TASK INPUTS START

/-! ### setFlagged -/

@[simp] theorem setFlagged_v (s : State) (x : Nibble) (r : Flagged) : (s.setFlagged x r).v = ((s.setReg x r.result).setFlag r.flag).v := rfl
@[simp] theorem setFlagged_idx (s : State) (x : Nibble) (r : Flagged) : (s.setFlagged x r).idx = s.idx := rfl
@[simp] theorem setFlagged_pc (s : State) (x : Nibble) (r : Flagged) : (s.setFlagged x r).pc = s.pc := rfl
@[simp] theorem setFlagged_sp (s : State) (x : Nibble) (r : Flagged) : (s.setFlagged x r).sp = s.sp := rfl
@[simp] theorem setFlagged_stack (s : State) (x : Nibble) (r : Flagged) : (s.setFlagged x r).stack = s.stack := rfl
@[simp] theorem setFlagged_dt (s : State) (x : Nibble) (r : Flagged) : (s.setFlagged x r).dt = s.dt := rfl
@[simp] theorem setFlagged_st (s : State) (x : Nibble) (r : Flagged) : (s.setFlagged x r).st = s.st := rfl
@[simp] theorem setFlagged_fb (s : State) (x : Nibble) (r : Flagged) : (s.setFlagged x r).fb = s.fb := rfl
@[simp] theorem setFlagged_key (s : State) (x : Nibble) (r : Flagged) : (s.setFlagged x r).key = s.key := rfl
@[simp] theorem setFlagged_drawPending (s : State) (x : Nibble) (r : Flagged) : (s.setFlagged x r).drawPending = s.drawPending := rfl
@[simp] theorem setFlagged_mem (s : State) (x : Nibble) (r : Flagged) : (s.setFlagged x r).mem = s.mem := rfl
@[simp] theorem setFlagged_fatalCause (s : State) (x : Nibble) (r : Flagged) : (s.setFlagged x r).fatalCause = s.fatalCause := rfl
@[simp] theorem setFlagged_faultPc (s : State) (x : Nibble) (r : Flagged) : (s.setFlagged x r).faultPc = s.faultPc := rfl
@[simp] theorem setFlagged_faultWord (s : State) (x : Nibble) (r : Flagged) : (s.setFlagged x r).faultWord = s.faultWord := rfl
@[simp] theorem setFlagged_faultAddr (s : State) (x : Nibble) (r : Flagged) : (s.setFlagged x r).faultAddr = s.faultAddr := rfl
@[simp] theorem setFlagged_reportWord (s : State) (x : Nibble) (r : Flagged) : (s.setFlagged x r).reportWord = s.reportWord := rfl
@[simp] theorem setFlagged_reportAddr (s : State) (x : Nibble) (r : Flagged) : (s.setFlagged x r).reportAddr = s.reportAddr := rfl
@[simp] theorem setFlagged_reportCount (s : State) (x : Nibble) (r : Flagged) : (s.setFlagged x r).reportCount = s.reportCount := rfl
@[simp] theorem setFlagged_status (s : State) (x : Nibble) (r : Flagged) : (s.setFlagged x r).status = s.status := rfl
@[simp] theorem setFlagged_rndIndex (s : State) (x : Nibble) (r : Flagged) : (s.setFlagged x r).rndIndex = s.rndIndex := rfl
@[simp] theorem setFlagged_loadOpen (s : State) (x : Nibble) (r : Flagged) : (s.setFlagged x r).loadOpen = s.loadOpen := rfl
@[simp] theorem setFlagged_pending (s : State) (x : Nibble) (r : Flagged) : (s.setFlagged x r).pending = s.pending := rfl

/-! ### setIdx -/

@[simp] theorem setIdx_v (s : State) (w : Word) : (s.setIdx w).v = s.v := rfl
@[simp] theorem setIdx_idx (s : State) (w : Word) : (s.setIdx w).idx = w := rfl
@[simp] theorem setIdx_pc (s : State) (w : Word) : (s.setIdx w).pc = s.pc := rfl
@[simp] theorem setIdx_sp (s : State) (w : Word) : (s.setIdx w).sp = s.sp := rfl
@[simp] theorem setIdx_stack (s : State) (w : Word) : (s.setIdx w).stack = s.stack := rfl
@[simp] theorem setIdx_dt (s : State) (w : Word) : (s.setIdx w).dt = s.dt := rfl
@[simp] theorem setIdx_st (s : State) (w : Word) : (s.setIdx w).st = s.st := rfl
@[simp] theorem setIdx_fb (s : State) (w : Word) : (s.setIdx w).fb = s.fb := rfl
@[simp] theorem setIdx_key (s : State) (w : Word) : (s.setIdx w).key = s.key := rfl
@[simp] theorem setIdx_drawPending (s : State) (w : Word) : (s.setIdx w).drawPending = s.drawPending := rfl
@[simp] theorem setIdx_mem (s : State) (w : Word) : (s.setIdx w).mem = s.mem := rfl
@[simp] theorem setIdx_fatalCause (s : State) (w : Word) : (s.setIdx w).fatalCause = s.fatalCause := rfl
@[simp] theorem setIdx_faultPc (s : State) (w : Word) : (s.setIdx w).faultPc = s.faultPc := rfl
@[simp] theorem setIdx_faultWord (s : State) (w : Word) : (s.setIdx w).faultWord = s.faultWord := rfl
@[simp] theorem setIdx_faultAddr (s : State) (w : Word) : (s.setIdx w).faultAddr = s.faultAddr := rfl
@[simp] theorem setIdx_reportWord (s : State) (w : Word) : (s.setIdx w).reportWord = s.reportWord := rfl
@[simp] theorem setIdx_reportAddr (s : State) (w : Word) : (s.setIdx w).reportAddr = s.reportAddr := rfl
@[simp] theorem setIdx_reportCount (s : State) (w : Word) : (s.setIdx w).reportCount = s.reportCount := rfl
@[simp] theorem setIdx_status (s : State) (w : Word) : (s.setIdx w).status = s.status := rfl
@[simp] theorem setIdx_rndIndex (s : State) (w : Word) : (s.setIdx w).rndIndex = s.rndIndex := rfl
@[simp] theorem setIdx_loadOpen (s : State) (w : Word) : (s.setIdx w).loadOpen = s.loadOpen := rfl
@[simp] theorem setIdx_pending (s : State) (w : Word) : (s.setIdx w).pending = s.pending := rfl

/-! ### setDelay -/

@[simp] theorem setDelay_v (s : State) (b : Byte) : (s.setDelay b).v = s.v := rfl
@[simp] theorem setDelay_idx (s : State) (b : Byte) : (s.setDelay b).idx = s.idx := rfl
@[simp] theorem setDelay_pc (s : State) (b : Byte) : (s.setDelay b).pc = s.pc := rfl
@[simp] theorem setDelay_sp (s : State) (b : Byte) : (s.setDelay b).sp = s.sp := rfl
@[simp] theorem setDelay_stack (s : State) (b : Byte) : (s.setDelay b).stack = s.stack := rfl
@[simp] theorem setDelay_dt (s : State) (b : Byte) : (s.setDelay b).dt = b := rfl
@[simp] theorem setDelay_st (s : State) (b : Byte) : (s.setDelay b).st = s.st := rfl
@[simp] theorem setDelay_fb (s : State) (b : Byte) : (s.setDelay b).fb = s.fb := rfl
@[simp] theorem setDelay_key (s : State) (b : Byte) : (s.setDelay b).key = s.key := rfl
@[simp] theorem setDelay_drawPending (s : State) (b : Byte) : (s.setDelay b).drawPending = s.drawPending := rfl
@[simp] theorem setDelay_mem (s : State) (b : Byte) : (s.setDelay b).mem = s.mem := rfl
@[simp] theorem setDelay_fatalCause (s : State) (b : Byte) : (s.setDelay b).fatalCause = s.fatalCause := rfl
@[simp] theorem setDelay_faultPc (s : State) (b : Byte) : (s.setDelay b).faultPc = s.faultPc := rfl
@[simp] theorem setDelay_faultWord (s : State) (b : Byte) : (s.setDelay b).faultWord = s.faultWord := rfl
@[simp] theorem setDelay_faultAddr (s : State) (b : Byte) : (s.setDelay b).faultAddr = s.faultAddr := rfl
@[simp] theorem setDelay_reportWord (s : State) (b : Byte) : (s.setDelay b).reportWord = s.reportWord := rfl
@[simp] theorem setDelay_reportAddr (s : State) (b : Byte) : (s.setDelay b).reportAddr = s.reportAddr := rfl
@[simp] theorem setDelay_reportCount (s : State) (b : Byte) : (s.setDelay b).reportCount = s.reportCount := rfl
@[simp] theorem setDelay_status (s : State) (b : Byte) : (s.setDelay b).status = s.status := rfl
@[simp] theorem setDelay_rndIndex (s : State) (b : Byte) : (s.setDelay b).rndIndex = s.rndIndex := rfl
@[simp] theorem setDelay_loadOpen (s : State) (b : Byte) : (s.setDelay b).loadOpen = s.loadOpen := rfl
@[simp] theorem setDelay_pending (s : State) (b : Byte) : (s.setDelay b).pending = s.pending := rfl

TASK INPUTS END

Please reproduce exactly the lines in the listing above from the one containing "b).sp = s.sp := rfl" through the one containing "b).st = s.st := rfl", both included, and nothing more.

• RESULT OF THIS EXERCISE:
@[simp] theorem setDelay_sp (s : State) (b : Byte) : (s.setDelay b).sp = s.sp := rfl
@[simp] theorem setDelay_stack (s : State) (b : Byte) : (s.setDelay b).stack = s.stack := rfl
@[simp] theorem setDelay_dt (s : State) (b : Byte) : (s.setDelay b).dt = b := rfl
@[simp] theorem setDelay_st (s : State) (b : Byte) : (s.setDelay b).st = s.st := rfl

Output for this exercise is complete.